The Claimant resisted the application and has filed a witness statement dated 16 October 2015, together with exhibited materials.

7

The power to vacate is within CPR 3.1, and must be exercised consistently with the overriding objective. If I refused this application to vacate, the trial would go ahead without the Defendant being present in person (although he was represented by Mr Rosen). That would engage CPR 39.3, which would enable me to continue the trial in the absence of a party; give me power to strike out his defence or counterclaim; and enable the Defendant to make an application to set aside any judgment I may give against him. The provisions of Practice Direction 39A, para 2 are relevant also.

8

The main basis for seeking to vacate was that the Defendant was said to be unfit to attend trial or give directions to his representative. In support of this, Mr Rosen's witness statement exhibited a medical report dated 2 October 2015 from Dr Hamed Abdel-Wahab, Professor of Cardiology at the "Heart Care Clinic" (no further details were given, and I do not know what this clinic is or where it is). That doctor indicated that the Claimant had heart problems and had been recommended complete bed rest for three months "from today" (ie from 2 October 2015, the date of the report). There was an inconsistency in this report, because the advice to rest flowed from the date of the report, although the condition for which rest was recommended was said to have been identified some months ago.

9

On the first day of trial, 20 October 2015, Mr Rosen provided me with a fuller medical report from a different doctor, Doctor Ahmed El-Neklawi, a consultant physician, dated 18 October 2015. There is no address for Doctor El-Neklawi and it is unclear where he works. Dr El-Neklawi says that the Defendant was diagnosed with ischaemic cardiomyopathy back in 2014, alongside a number of other heart problems. The Defendant had been advised to travel to the US for possible correcting procedures but had not done so. On medical examination (it is not stated when that examination took place) certain signs of congestive heart failure were identified. The recommendation was for complete bed rest, and that corrective procedures (it is not stated what those procedures might be) abroad should be sought as soon as possible; yet it was said that the patient was unfit to travel (I question therefore how he was to get abroad for the proposed procedures). That doctor said that the Defendant was too weak to be able to give instructions or make decisions, that he should be medically evaluated after 3 months, and concluded that the Defendant was unfit to attend Court.

10

My main reason for refusing the application to vacate is that it is made far too late, without good reason for the lateness. It is quite clear that the Defendant's health problems, such as they may be – and I make no finding about them — have been ongoing for some considerable time. The latest medical report suggests that they were diagnosed in 2014. Notice of the trial date was given on 5 February 2015, for a 5 day trial to commence during a trial window which ran from 19 October 2015. There was no suggestion that the Defendant was too unwell to attend trial until the back end of last week.
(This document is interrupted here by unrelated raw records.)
/-- Time-interval channels. TU_SET writes the channel's inputs and settings and binds its log buffer (R354, R370); TU_ARM arms and
TU_STOP stops it (R361); measuring starts, for a frequency with a gate (R361, R365); a selected edge is counted and its stamp goes to
the measurement, its bin centre, the ring phase and its skew taken in (R356, R357); a stop window pairs a start with the earliest stop
in it, or counts the start (R362); a gate that closes is reported and the next opens (R365); TU_READ takes records from the queue
(R367). It rests on the model's reading: log entry 13. -/
def Obligations.TimeIntervals : Prop :=
  (∀ (s : State) (q : Nat) (c : Cmd) (h k m : Nat), q < 8 → s.serves q 0x0540 c → c.payload = 9 → (c.w 4).toNat = h → s.tuHandle h = 0 →
      s.tuChan h = k → k < 32 →
    (s.meas? h).map (·.kind) = some m → bits (c.w 5) 13 12 = 0 → bits (c.w 7) 29 24 = 0 → bits (c.w 7) 19 16 = 0 →
        tuInputOk (c.w 5) = true →
    4 ≤ bits (c.w 7) 15 0 → (m = 2 → 1000 ≤ (c.w 10).toNat) →
    (m ≠ 2 → bits (c.w 6) 13 12 = 0 ∧ tuInputOk (c.w 6) = true ∧ (c.w 8).toInt < (c.w 9).toInt
      ∧ (if bit (c.w 7) 31 then -1048576 else 0) ≤ (c.w 8).toInt ∧ 1 ≤ (c.w 10).toNat ∧ (c.w 10).toNat ≤ 16777216) →
    (c.w 12 ≠ 0 → s.handleStatus (c.w 12).toNat [2] = 0
      ∧ (((s.buf? (c.w 12).toNat).map (·.boundTo)).getD 0 = 0 ∨ ((s.buf? (c.w 12).toNat).map (·.boundTo)).getD 0 = h)) →
    (bits (c.w 5) 31 29 ≤ 1 → s.mode (64 * (k / 8) + bits (c.w 5) 28 23) ≠ 7 ∧ s.retired (64 * (k / 8) + bits (c.w 5) 28 23) = false) →
    (m ≠ 2 → bits (c.w 6) 31 29 ≤ 1 →
      s.mode (64 * (k / 8) + bits (c.w 6) 28 23) ≠ 7 ∧ s.retired (64 * (k / 8) + bits (c.w 6) 28 23) = false) →
    s.ready q [uTu k] → s.tuLive k = false →
    ∃ (t : State), exec (.tuSet q) s = .next t ∧ s.replies t q c 0 0 []
      ∧ (∀ (i : Nat), i < 7 → t.reg (A.TU_IN_A k + 4 * i) = (if i = 1 then c.w 6 &&& ~~~ (word 0x3000) else c.w (5 + i)))
          ∧ (t.meas? h).map (·.buffer) = some (c.w 12).toNat
      ∧ (c.w 12 ≠ 0 → (t.buf? (c.w 12).toNat).map (·.boundTo) = some h)
      ∧ t.tuOf k = { s.tuOf k with validAt := s.now + 16000 } ∧ (∀ (a : Nat), a ≠ k → t.tuOf a = s.tuOf a)
      ∧ { t with rings := s.rings, regs := s.regs, fab := s.fab, tu := s.tu, place := s.place } = s
      ∧ s.keepsRegs t ([A.TU_SKEW_A k, A.TU_SKEW_B k] ++ (List.range 7).map (A.TU_IN_A k + 4 * ·)))
  ∧ (∀ (s : State) (q : Nat) (c : Cmd) (k : Nat), q < 8 → s.serves q 0x0541 c → c.payload = 2 → c.w 4 = 1 →
      s.tuHandle (c.w 5).toNat = 0 → s.tuChan (c.w 5).toNat = k → k < 32 →
    s.ready q [uTu k] → s.tuLive k = false → s.flag (A.TU_STATUS k) F.TU_STATUS.BINCAL_BUSY = false →
    s.flag (A.TU_STATUS k) F.TU_STATUS.BIN_FAIL = false →
    (s.tuLog k ≠ 0 → s.logRate k ≤ ((s.buf? (s.tuLog k)).map (·.rate)).getD 0) →
    ∃ (t : State), exec (.tuArm q allWell) s = .next t ∧ s.replies t q c 0 0 [] ∧ t.tuState k = 1
      ∧ t.tuOf k = { s.tuOf k with
          start := (if bits (s.reg (A.TU_CTRL k)) 30 30 = 0 then some (s.now + 410) else none)
          startGen := 0
          stopAt := none
          openAt := none
          inA := {}
          inB := {}
          starts := []
          stops := []
          block := {}
          gate := none
          done := 0 }
      ∧ t.flag (A.TU_STATUS k) F.TU_STATUS.LOG_FULL = false
      ∧ t.rd (A.TU_EDGES_A k) F.TU_EDGES_A.COUNT = 0 ∧ t.rd (A.TU_EDGES_B k) F.TU_EDGES_B.COUNT = 0
      ∧ t.rd (A.TU_LOST k) F.TU_LOST.COUNT = 0 ∧ t.rd (A.TU_LOGCNT k) F.TU_LOGCNT.COUNT = 0
      ∧ { t with rings := s.rings, regs := s.regs, fab := s.fab, tu := s.tu } = s
      ∧ s.keepsRegs t [A.TU_STATUS k, A.TU_EDGES_A k, A.TU_EDGES_B k, A.TU_LOST k, A.TU_LOGCNT k]
          ∧ (∀ (a : Nat), a ≠ k → t.tuOf a = s.tuOf a))
  ∧ (∀ (s : State) (q : Nat) (c : Cmd) (k : Nat), q < 8 → s.serves q 0x0542 c → c.payload = 2 → c.w 4 = 1 →
      s.tuHandle (c.w 5).toNat = 0 → s.tuChan (c.w 5).toNat = k → k < 32 →
    s.ready q [uTu k] →
    ∃ (t : State), exec (.tuStop q allWell) s = .next t
      ∧ s.replies t q c (if s.tuLive k = true then 0 else 1) (if s.tuLive k = true then 0 else 1) []
      ∧ (s.tuLive k = true → t.tuOf k = { s.tuOf k with stopAt := some ((s.tuOf k).stopAt.getD (s.now + 410)) })
      ∧ (s.tuLive k = false → t.tuOf k = s.tuOf k) ∧ { t with rings := s.rings, tu := s.tu } = s
          ∧ (∀ (a : Nat), a ≠ k → t.tuOf a = s.tuOf a))
  ∧ (∀ (s : State) (k d : Nat), k < 32 → (s.tuOf k).start = some d → d ≤ s.now → s.tuState k = 1 →
    ∃ (t : State), exec (.tuMeasureStart k) s = .next t ∧ t.tuState k = 2
      ∧ t.tuOf k = (if s.tuFreq k then { s.tuOf k with
          gate := some { opened := s.coarseOf d, gen := (s.tuOf k).startGen, marks := { warm := s.warming, offRing := !s.ringTime } }
          openAt := none } else s.tuOf k)
      ∧ { t with regs := s.regs, tu := s.tu } = s ∧ s.keepsRegs t [A.TU_STATUS k] ∧ (∀ (a : Nat), a ≠ k → t.tuOf a = s.tuOf a))
  ∧ (∀ (s : State) (k b tick bin u g n : Nat) (rising : Bool) (m : TuMarks), k < 32 → b < 2 → s.tuFreq k = false →
      bits (s.tuIn k b) 31 29 < 6 →
    s.tuState k = 2 → (s.tuOf k).start = some u → u ≤ tick → (s.tuOf k).stopAt = none → (s.tuOf k).openAt = none → tick ≤ s.now →
    (bits (s.tuIn k b) 31 29 ≤ 3 → (s.tuOf k).validAt ≤ tick) →
    bits (s.tuIn k b) (if rising then 20 else 21) (if rising then 20 else 21) = 1 → (s.tuOf k).gate = none → bin < 512 →
    (s.tuOf k).bins.getD bin 0 ≠ 0 →
    ((s.tuOf k).input b).last = none → (b = 0 → ((s.tuOf k).input b).edges % 2 ^ bits (s.reg (A.TU_CTRL k)) 23 20 = 0) →
    (s.tuOf k).drained ≤ 1250 * tick → s.tuLog k = 0 →
    n = (65536 * (s.countAt tick : Int) + binCentre (s.tuOf k).bins bin 0 + s.phase
      - (if b = 0 then s.rd (A.TU_SKEW_A k) F.TU_SKEW_A.SKEW else s.rd (A.TU_SKEW_B k) F.TU_SKEW_B.SKEW)).toNat →
    g = (s.regAt A.GN_STATUS (1250 * tick)).toNat →
    m = { warm := fget (word g) F.GN_STATUS.WARMING = 1, offRing := fget (word g) F.GN_STATUS.RING_TIME = 0 } →
    ∃ (t : State), exec (.tuEdge k b rising tick bin) s = .next t
      ∧ t.tuOf k = { s.tuOf k with
          drained := 1250 * tick + 16000
          inA := (if b = 0 then { (s.tuOf k).inA with
            edges := (s.tuOf k).inA.edges + 1
            last := some n
            gap := false } else (s.tuOf k).inA)
          inB := (if b = 0 then (s.tuOf k).inB else { (s.tuOf k).inB with
            edges := (s.tuOf k).inB.edges + 1
            last := some n
            gap := false })
          starts := (if b = 0 then insertBy (·.1) (n, m) (s.tuOf k).starts else (s.tuOf k).starts)
          stops := (if b = 0 then (s.tuOf k).stops else insertBy (·.1.at_) (⟨n, false⟩, m) (s.tuOf k).stops) }
      ∧ t.rd (A.TU_EDGES_A k) F.TU_EDGES_A.COUNT = (if b = 0 then min (2 ^ F.TU_EDGES_A.COUNT.width - 1) (s.rd (A.TU_EDGES_A k) F.TU_EDGES_A.COUNT + 1)
          else s.rd (A.TU_EDGES_A k) F.TU_EDGES_A.COUNT)
      ∧ t.rd (A.TU_EDGES_B k) F.TU_EDGES_B.COUNT = (if b = 0 then s.rd (A.TU_EDGES_B k) F.TU_EDGES_B.COUNT
          else min (2 ^ F.TU_EDGES_B.COUNT.width - 1) (s.rd (A.TU_EDGES_B k) F.TU_EDGES_B.COUNT + 1))
      ∧ { t with regs := s.regs, tu := s.tu, fresh := s.fresh } = s ∧ s.keepsRegs t [A.TU_EDGES_A k, A.TU_EDGES_B k]
      ∧ (∀ (a : Nat), a ≠ k → t.tuOf a = s.tuOf a))
  ∧ (∀ (s : State) (k a : Nat) (m : TuMarks), k < 32 → s.tuState k = 2 → s.tuFreq k = false → (s.tuOf k).starts = [(a, m)] →
      (a : Int) + s.tuClose k ≤ s.fineNow →
    (s.tuOf k).stops = [] →
    ∃ (t : State), exec (.tuWindowClose k) s = .next t 
      ∧ t.tuOf k = { s.tuOf k with
          starts := []
          block := { (s.tuOf k).block with
            unpaired := (s.tuOf k).block.unpaired + 1
            marks := (s.tuOf k).block.marks.or m } }
      ∧ { t with tu := s.tu } = s ∧ (∀ (a : Nat), a ≠ k → t.tuOf a = s.tuOf a))
  ∧ (∀ (s : State) (k a b : Nat) (m n : TuMarks) (x : Int), k < 32 → s.tuState k = 2 → s.tuFreq k = false →
      (s.tuOf k).starts = [(a, m)] → (a : Int) + s.tuClose k ≤ s.fineNow →
    (s.tuOf k).stops = [(⟨b, false⟩, n)] → (a : Int) + s.tuOpen k ≤ b → (b : Int) < a + s.tuClose k → 512 ≤ ((b : Int) - a).natAbs →
    (s.tuOf k).block.n + 1 < (s.reg (A.TU_COUNT k)).toNat →
    x = (if (s.tuOf k).block.n = 0 then 0 else (b : Int) - a - (s.tuOf k).block.x0) →
    ∃ (t : State), exec (.tuWindowClose k) s = .next t 
      ∧ t.tuOf k = { s.tuOf k with
          starts := []
          stops := []
          block := { (s.tuOf k).block with
            n := (s.tuOf k).block.n + 1
            first := (if (s.tuOf k).block.n = 0 then a else (s.tuOf k).block.first)
            x0 := (if (s.tuOf k).block.n = 0 then (b : Int) - a else (s.tuOf k).block.x0)
            s1 := (s.tuOf k).block.s1 + x
            s2 := (s.tuOf k).block.s2 + (x * x).toNat
            lo := (if (s.tuOf k).block.n = 0 then (b : Int) - a else min (s.tuOf k).block.lo ((b : Int) - a))
            hi := (if (s.tuOf k).block.n = 0 then (b : Int) - a else max (s.tuOf k).block.hi ((b : Int) - a))
            marks := ((s.tuOf k).block.marks.or (m.or n)).or { neg := (b : Int) < a } } }
      ∧ { t with tu := s.tu } = s ∧ (∀ (a : Nat), a ≠ k → t.tuOf a = s.tuOf a))
  ∧ (∀ (s : State) (k m : Nat) (g : TuGate) (r : List Word), k < 32 → m < 32 → s.tuState k = 2 → (s.tuOf k).gate = some g →
      g.opened + (s.reg (A.TU_COUNT k)).toNat ≤ s.coarseNow →
    s.tuSlot k = some m → (kget (fun _ => []) s.results m).length < 256 → g.gen < 8 → bits (s.reg (A.TU_CTRL k)) 30 30 = 0 →
    (s.reg (A.TU_REPS k) = 0 ∨ (s.tuOf k).done + 1 < (s.reg (A.TU_REPS k)).toNat) →
    r = ({ g with marks := g.marks.or { warm := s.warming, offRing := !s.ringTime, stale := s.binStale k } } : TuGate).record (s.tuMeas k)
      (s.tuOf k).done (bits (s.reg (A.TU_CTRL k)) 23 20) (g.opened + (s.reg (A.TU_COUNT k)).toNat) false (Config.freeWord s.fresh 3).toNat →
    ∃ (t : State), exec (.tuGateClose k) s = .next t 
      ∧ t.tuOf k = { s.tuOf k with
          done := (s.tuOf k).done + 1
          openAt := none
          gate := some {
            opened := g.opened + (s.reg (A.TU_COUNT k)).toNat
            gen := 0
            marks := { warm := s.warming, offRing := !s.ringTime } } }
      ∧ kget (fun _ => []) t.results m = kget (fun _ => []) s.results m ++ [r]
      ∧ t.prism.flight = s.prism.flight ++ [⟨208 + k, 0, g.gen, { coarse := g.opened }, s.now + 64⟩]
      ∧ t.rd (A.ME_QUEUE m) F.ME_QUEUE.FILL = (kget (fun _ => []) s.results m).length + 1
      ∧ { t with regs := s.regs, tu := s.tu, results := s.results, prism := s.prism, fresh := s.fresh } = s
      ∧ s.keepsRegs t [A.ME_QUEUE m, A.PR_PSTAT (208 + k)] ∧ (∀ (a : Nat), a ≠ k → t.tuOf a = s.tuOf a))
  ∧ (∀ (s : State) (k d g : Nat), k < 32 → (s.tuOf k).openAt = some (d, g) → d ≤ s.now → s.tuState k = 2 →
    ∃ (t : State), exec (.tuGateOpen k) s = .next t
      ∧ t.tuOf k = { s.tuOf k with
          gate := some { opened := s.coarseOf d, gen := g, marks := { warm := s.warming, offRing := !s.ringTime } }
          openAt := none }
      ∧ { t with tu := s.tu } = s ∧ (∀ (a : Nat), a ≠ k → t.tuOf a = s.tuOf a))
  ∧ (∀ (s : State) (k d : Nat), k < 32 → (s.tuOf k).stopAt = some d → d ≤ s.now → s.tuLive k = true → (∀ (i : Nat), i < 32 → i ≠ k →
      (s.tuOf i).stopAt = none) →
    ∃ (t : State), exec .tuStopAct s = .next t ∧ t.tuState k = 3 ∧ (t.tuOf k).stopAt = none ∧ (t.tuOf k).start = none
        ∧ (t.tuOf k).gate = none
      ∧ (t.tuOf k).starts = [] ∧ (t.tuOf k).stops = [] ∧ (t.tuOf k).openAt = none
      ∧ { t with regs := s.regs, regs0 := s.regs0, tu := s.tu, results := s.results, prism := s.prism, fresh := s.fresh } = s
      ∧ (∀ (a : Nat), a ≠ k → t.tuOf a = s.tuOf a))
  ∧ (∀ (s : State) (q : Nat) (c : Cmd) (k n m : Nat) (l : List (List Word)), q < 8 → s.serves q 0x0543 c → c.payload = 2 →
      s.tuHandle (c.w 4).toNat = 0 → s.tuChan (c.w 4).toNat = k →
    c.w 5 = word n → 0 < n → n ≤ 64 → s.ready q [uTu k] → (s.meas? (c.w 4).toNat).bind (·.slot) = some m → m < 32 →
    kget (fun _ => []) s.results m = l → l.length ≤ 256 →
    ∃ (t : State), exec (.tuRead q) s = .next t ∧ kget (fun _ => []) t.results m = l.drop n
      ∧ s.replies t q c (if n ≤ l.length then 0 else 1) (if n ≤ l.length then 0 else l.length)
          (word ((l.length - min n l.length) * 2 ^ 16 + min n l.length) :: (l.take n).flatten)
      ∧ t.rd (A.ME_QUEUE m) F.ME_QUEUE.FILL = l.length - min n l.length
      ∧ { t with rings := s.rings, regs := s.regs, fab := s.fab, results := s.results } = s ∧ s.keepsRegs t [A.ME_QUEUE m])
If the Defendant had health problems which might have interfered with his ability to attend trial, the Court (and the Claimant) should have been made aware of them much earlier.

11

To grant this application would mean that Court time would be wasted. It would mean that the Claimant's time would be wasted — the Claimant is here, represented by Counsel and solicitors. The Claimant's witness is here, and his time too would be wasted. Costs would be thrown away. It would mean that there would be a further delay in the matter being heard, bearing in mind that the claim relates to transactions which took place in 2012, already almost 3 years ago.

12

These reasons are sufficient to dispose of the Defendant's application. But there are other points to make, which lend support to my conclusion that the application must be refused.

13

First, the Defendant suggests that negotiations have been ongoing between the parties and that is why the application was not made until so late in the day. The fact that there may have been negotiations is plainly an inadequate excuse for the late application.

14

Secondly, the effect of refusing this application will be that the trial proceeds in the absence of the Defendant. But the Defendant has failed to take any part in the preparation for this trial over many months now. Most notably, the Defendant has yet to serve a witness statement. There were a number of directions for service of witness statements. The last order required service of the Defendant's witness statement by 8 May 2015: that was 5 months ago; yet no witness statement has been lodged, and no application has been made to extend time for service of such a statement. Without a witness statement served in compliance with Court rules, the ordinary rule would be that the Defendant would not have been in a position to offer this Court any oral evidence anyway, at least not without permission of the trial judge.

15

I infer from the Defendant's failure to file a witness statement, for which no proper explanation has been given, that he did not intend to take an active personal part in this trial anyway. His conduct in relation to this litigation has been unimpressive for many months now.

16

Mr Rosen says that the Defendant's absence will put Mr Rosen in difficulty in obtaining instructions. But Mr Rosen remains on the record. It is not for me to enquire as to the source and adequacy of Mr Rosen's instructions, but he is plainly satisfied that he is able to be here and to present the Defendant's case; and that he has instructions to do so. I accept that Mr Rosen may have been in difficulty in taking instructions on detailed points arising during the course of the trial, but the issues in this trial are familiar from the pleadings filed years ago, and Mr Rosen has plainly had the opportunity to take instructions on them in the past. Any difficulty he may now face is an insufficient reason to vacate the trial.

17

Finally, and in any event, there is no clarity at all about what length of time might be needed before this trial could resume. If the medical evidence is to be believed (and I express no view on that either way), then the Defendant is not going to get better in the near future, or be able to attend trial if it is re-fixed. It is not clear what purpose an adjournment would serve, other than to delay this trial further and create uncertainty for both parties.

18

For those reasons, I dismiss the application to vacate the trial.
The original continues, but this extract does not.